#### SOURCE MATERIAL
-- ==== Sys2Proof/Laws/Storage.lean ====
section
/-!
SUPPORT. The operations on the storages of the package keep their canonical form.
-/
namespace Sys2Proof.Machine

theorem physStore_wf (s : State) (pa : Nat) (bs : List Byte) (p : Bool) (h : s.mem.wf = true) :
    (physStore s pa bs p).mem.wf = true := by
  unfold physStore
  split
  · exact h
  · exact memStore_wf _ _ _ _ h
theorem physStoreCap_wf (s : State) (pa : Nat) (c : Cap) (p : Bool) (h : s.mem.wf = true) :
    (physStoreCap s pa c p).mem.wf = true := by
  unfold physStoreCap
  split
  · exact h
  · dsimp only
    split <;> exact memStoreCap_wf _ _ _ _ h
theorem purgeMem_wf (s : State) (mine : Nat → Bool) (m : Mem) (h : m.wf = true) : (purgeMem s mine m).wf = true := by
  rw [Mem.wf_iff] at h ⊢
  exact ⟨h.1, nats_filter_wf _ _ h.2.1, h.2.2⟩
theorem sweepFrames_wf (s : State) (h : s.mem.wf = true) : (sweepFrames s).mem.wf = true := by
  rw [Mem.wf_iff] at h ⊢
  exact ⟨h.1, nats_filter_wf _ _ h.2.1, h.2.2⟩
theorem piecesMem_wf (ps : List Piece) : (piecesMem ps).wf = true := by
  refine foldl_keeps (fun m : Mem => m.wf = true) _ _ _ Mem.empty_wf fun m p hm => ?_
  have hp := memPutBytes_wf m p.off p.bytes hm
  dsimp only
  split
  · exact memSetTag_wf _ _ _ hp
  · exact hp
theorem launchArea_wf (n : NodeObj) (recs : List BinRec) (move : Cap → Cap) (m : Mem) (base : Nat) (h : m.wf = true) :
    (launchArea n recs move m base).wf = true := by
  have hargs : ∀ top, ((List.range 16).foldl (fun m k => memStoreCap m (top + 16 * k) (move (nth n.args k Cap.null)) false) m).wf = true :=
    fun top => foldl_keeps (fun m : Mem => m.wf = true) _ _ _ h fun m k hm => memStoreCap_wf _ _ _ _ hm
  have hrec : ∀ (m : Mem) (below : Nat), m.wf = true → ((List.range recs.length).foldl (fun m k =>
      match recs[k]? with
      | none => m
      | some r => r.poison.foldl (fun m g => memSetPoison m (below + k * n.recSize + 16 * g) true)
          (memStore m (below + k * n.recSize) r.bytes false)) m).wf = true := by
    intro m below hm
    refine foldl_keeps (fun m : Mem => m.wf = true) _ _ _ hm fun m k hm => ?_
    split
    · exact hm
    · exact foldl_keeps (fun m : Mem => m.wf = true) _ _ _ (memStore_wf _ _ _ _ hm) fun m g hm => memSetPoison_wf _ _ _ hm
  unfold launchArea
  dsimp only
  split
  · split
    · exact hargs _
    · exact h
  · refine hrec _ _ ?_
    split
    · exact hargs _
    · exact h
theorem areaWrite_wf (s : State) (pages : List Nat) (a : Nat) (m : Mem) (h : s.mem.wf = true) :
    (areaWrite s pages a m).mem.wf = true := by
  refine foldl_keeps (fun m : Mem => m.wf = true) _ _ _ ?_ fun m g hm => memSetPoison_wf _ _ _ hm
  refine foldl_keeps (fun m : Mem => m.wf = true) _ _ _ ?_ fun m g hm => memSetTag_wf _ _ _ hm
  exact foldl_keeps (fun m : Mem => m.wf = true) _ _ _ h fun m c hm => memSetByte_wf _ _ _ hm
theorem areaClear_wf (s : State) (pages : List Nat) (a n : Nat) (h : s.mem.wf = true) : (areaClear s pages a n).mem.wf = true :=
  foldl_keeps (fun m : Mem => m.wf = true) _ _ _ h fun m k hm => memClear_wf _ _ _ hm
theorem eraseFrame_wf (m : Mem) (pa n : Nat) (h : m.wf = true) : (eraseFrame m pa n).wf = true := by
  rw [Mem.wf_iff] at h ⊢
  exact ⟨cells_filter_wf _ _ h.1, nats_filter_wf _ _ h.2.1,
    foldl_keeps (fun l : List Nat => natsWf l = true) _ _ _ (nats_filter_wf _ _ h.2.2.1) fun l g hl => natPut_wf _ _ _ hl,
    foldl_keeps (fun l => viewsWf l = true) _ _ _ h.2.2.2 fun l x hl => viewPut_wf _ _ _ hl⟩
theorem aloneIn_wf (m : Mem) (a : Nat) (h : m.wf = true) : (aloneIn m a).wf = true := by
  unfold aloneIn
  split
  · rw [Mem.wf_iff] at h ⊢
    exact ⟨h.1, h.2.1, h.2.2.1, viewPut_wf _ _ _ h.2.2.2⟩
  · exact h
theorem copyBits_wf (m : Mem) (a b : Nat) (h : m.wf = true) : (copyBits m a b).wf = true :=
  foldl_keeps (fun m : Mem => m.wf = true) _ _ _ h fun m g hm => memSetPoison_wf _ _ _ (memSetTag_wf _ _ _ hm)
theorem freeLine_wf (draws base : Nat) (l : List Host.Cell) (h : cellsWf l = true) : cellsWf (freeLine draws base l) = true :=
  foldl_keeps (fun l => cellsWf l = true) _ _ _ h fun l j hl => cellPut_wf _ _ _ hl
/-- The bytes that a line opens with keep the canonical form. -/
theorem openView_wf (s : State) (a : Nat) (h : s.mem.wf = true) : (openView s a).mem.wf = true := by
  unfold openView
  split
  · exact h
  · have hf := withCells_wf s.mem _ h (freeLine_wf s.draws (alignDown a 64) s.mem.cells ((Mem.wf_iff _).mp h).1)
    have hc := copyBits_wf _ (underKid (alignDown a 64) ((viewsOf s.mem a).headD 0)) (alignDown a 64) hf
    exact withViews_wf _ _ hc (viewPut_wf _ _ _ (Mem.views_wf _ hc))
/-- A line that stands under the identifier of the address is read as it is. -/
theorem openView_viewed (s : State) (a : Nat) (h : viewed s.mem a = true) : openView s a = s := if_pos h
theorem openViews_wf (s : State) (pas : List Nat) (h : s.mem.wf = true) : (openViews s pas).mem.wf = true :=
  foldl_keeps (fun s : State => s.mem.wf = true) _ _ _ h fun s a hs => openView_wf s a hs
theorem openViews_viewed (s : State) (pas : List Nat) (h : ∀ a ∈ pas, viewed s.mem a = true) : openViews s pas = s := by
  induction pas with
  | nil => rfl
  | cons a l ih =>
    show openViews (openView s a) l = s
    rw [openView_viewed s a (h a (List.mem_cons_self ..))]
    exact ih fun b hb => h b (List.mem_cons_of_mem _ hb)
theorem clearWays_wf (s : State) (hub a b : Nat) (h : s.mem.wf = true) : (clearWays s hub a b).mem.wf = true := memClear_wf _ _ _ h
theorem romState_wf (s : State) (h : s.mem.wf = true) : (romState s).mem.wf = true := by
  rw [Mem.wf_iff] at h ⊢
  exact ⟨cells_filter_wf _ _ h.1, rfl, rfl, h.2.2.2⟩
/-- The memory of the reset state has the canonical form. -/
theorem reset_wf : State.reset.mem.wf = true := rfl

end Sys2Proof.Machine
end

#### WORK TASK
Each record above needs to be transcribed word for word.

#### RESPONSE AREA
-- ==== Sys2Proof/Laws/Storage.lean ====
section
/-!
SUPPORT. The operations on the storages of the package keep their canonical form.
-/
namespace Sys2Proof.Machine

theorem physStore_wf (s : State) (pa : Nat) (bs : List Byte) (p : Bool) (h : s.mem.wf = true) :
    (physStore s pa bs p).mem.wf = true := by
  unfold physStore
  split
  · exact h
  · exact memStore_wf _ _ _ _ h
theorem physStoreCap_wf (s : State) (pa : Nat) (c : Cap) (p : Bool) (h : s.mem.wf = true) :
    (physStoreCap s pa c p).mem.wf = true := by
  unfold physStoreCap
  split
  · exact h
  · dsimp only
    split <;> exact memStoreCap_wf _ _ _ _ h
theorem purgeMem_wf (s : State) (mine : Nat → Bool) (m : Mem) (h : m.wf = true) : (purgeMem s mine m).wf = true := by
  rw [Mem.wf_iff] at h ⊢
  exact ⟨h.1, nats_filter_wf _ _ h.2.1, h.2.2⟩
theorem sweepFrames_wf (s : State) (h : s.mem.wf = true) : (sweepFrames s).mem.wf = true := by
  rw [Mem.wf_iff] at h ⊢
  exact ⟨h.1, nats_filter_wf _ _ h.2.1, h.2.2⟩
theorem piecesMem_wf (ps : List Piece) : (piecesMem ps).wf = true := by
  refine foldl_keeps (fun m : Mem => m.wf = true) _ _ _ Mem.empty_wf fun m p hm => ?_
  have hp := memPutBytes_wf m p.off p.bytes hm
  dsimp only
  split
  · exact memSetTag_wf _ _ _ hp
  · exact hp
theorem launchArea_wf (n : NodeObj) (recs : List BinRec) (move : Cap → Cap) (m : Mem) (base : Nat) (h : m.wf = true) :
    (launchArea n recs move m base).wf = true := by
  have hargs : ∀ top, ((List.range 16).foldl (fun m k => memStoreCap m (top + 16 * k) (move (nth n.args k Cap.null)) false) m).wf = true :=
    fun top => foldl_keeps (fun m : Mem => m.wf = true) _ _ _ h fun m k hm => memStoreCap_wf _ _ _ _ hm
  have hrec : ∀ (m : Mem) (below : Nat), m.wf = true → ((List.range recs.length).foldl (fun m k =>
      match recs[k]? with
      | none => m
      | some r => r.poison.foldl (fun m g => memSetPoison m (below + k * n.recSize + 16 * g) true)
          (memStore m (below + k * n.recSize) r.bytes false)) m).wf = true := by
    intro m below hm
    refine foldl_keeps (fun m : Mem => m.wf = true) _ _ _ hm fun m k hm => ?_
    split
    · exact hm
    · exact foldl_keeps (fun m : Mem => m.wf = true) _ _ _ (memStore_wf _ _ _ _ hm) fun m g hm => memSetPoison_wf _ _ _ hm
  unfold launchArea
  dsimp only
  split
  · split
    · exact hargs _
    · exact h
  · refine hrec _ _ ?_
    split
    · exact hargs _
    · exact h
theorem areaWrite_wf (s : State) (pages : List Nat) (a : Nat) (m : Mem) (h : s.mem.wf = true) :
    (areaWrite s pages a m).mem.wf = true := by
  refine foldl_keeps (fun m : Mem => m.wf = true) _ _ _ ?_ fun m g hm => memSetPoison_wf _ _ _ hm
  refine foldl_keeps (fun m : Mem => m.wf = true) _ _ _ ?_ fun m g hm => memSetTag_wf _ _ _ hm
  exact foldl_keeps (fun m : Mem => m.wf = true) _ _ _ h fun m c hm => memSetByte_wf _ _ _ hm
theorem areaClear_wf (s : State) (pages : List Nat) (a n : Nat) (h : s.mem.wf = true) : (areaClear s pages a n).mem.wf = true :=
  foldl_keeps (fun m : Mem => m.wf = true) _ _ _ h fun m k hm => memClear_wf _ _ _ hm
theorem eraseFrame_wf (m : Mem) (pa n : Nat) (h : m.wf = true) : (eraseFrame m pa n).wf = true := by
  rw [Mem.wf_iff] at h ⊢
  exact ⟨cells_filter_wf _ _ h.1, nats_filter_wf _ _ h.2.1,
    foldl_keeps (fun l : List Nat => natsWf l = true) _ _ _ (nats_filter_wf _ _ h.2.2.1) fun l g hl => natPut_wf _ _ _ hl,
    foldl_keeps (fun l => viewsWf l = true) _ _ _ h.2.2.2 fun l x hl => viewPut_wf _ _ _ hl⟩
theorem aloneIn_wf (m : Mem) (a : Nat) (h : m.wf = true) : (aloneIn m a).wf = true := by
  unfold aloneIn
  split
  · rw [Mem.wf_iff] at h ⊢
    exact ⟨h.1, h.2.1, h.2.2.1, viewPut_wf _ _ _ h.2.2.2⟩
  · exact h
theorem copyBits_wf (m : Mem) (a b : Nat) (h : m.wf = true) : (copyBits m a b).wf = true :=
  foldl_keeps (fun m : Mem => m.wf = true) _ _ _ h fun m g hm => memSetPoison_wf _ _ _ (memSetTag_wf _ _ _ hm)
theorem freeLine_wf (draws base : Nat) (l : List Host.Cell) (h : cellsWf l = true) : cellsWf (freeLine draws base l) = true :=
  foldl_keeps (fun l => cellsWf l = true) _ _ _ h fun l j hl => cellPut_wf _ _ _ hl
/-- The bytes that a line opens with keep the canonical form. -/
theorem openView_wf (s : State) (a : Nat) (h : s.mem.wf = true) : (openView s a).mem.wf = true := by
  unfold openView
  split
  · exact h
  · have hf := withCells_wf s.mem _ h (freeLine_wf s.draws (alignDown a 64) s.mem.cells ((Mem.wf_iff _).mp h).1)
    have hc := copyBits_wf _ (underKid (alignDown a 64) ((viewsOf s.mem a).headD 0)) (alignDown a 64) hf
    exact withViews_wf _ _ hc (viewPut_wf _ _ _ (Mem.views_wf _ hc))
/-- A line that stands under the identifier of the address is read as it is. -/
theorem openView_viewed (s : State) (a : Nat) (h : viewed s.mem a = true) : openView s a = s := if_pos h
theorem openViews_wf (s : State) (pas : List Nat) (h : s.mem.wf = true) : (openViews s pas).mem.wf = true :=
  foldl_keeps (fun s : State => s.mem.wf = true) _ _ _ h fun s a hs => openView_wf s a hs
theorem openViews_viewed (s : State) (pas : List Nat) (h : ∀ a ∈ pas, viewed s.mem a = true) : openViews s pas = s := by
  induction pas with
  | nil => rfl
  | cons a l ih =>
    show openViews (openView s a) l = s
    rw [openView_viewed s a (h a (List.mem_cons_self ..))]
    exact ih fun b hb => h b (List.mem_cons_of_mem _ hb)
theorem clearWays_wf (s : State) (hub a b : Nat) (h : s.mem.wf = true) : (clearWays s hub a b).mem.wf = true := memClear_wf _ _ _ h
theorem romState_wf (s : State) (h : s.mem.wf = true) : (romState s).mem.wf = true := by
  rw [Mem.wf_iff] at h ⊢
  exact ⟨cells_filter_wf _ _ h.1, rfl, rfl, h.2.2.2⟩
/-- The memory of the reset state has the canonical form. -/
theorem reset_wf : State.reset.mem.wf = true := rfl

end Sys2Proof.Machine
end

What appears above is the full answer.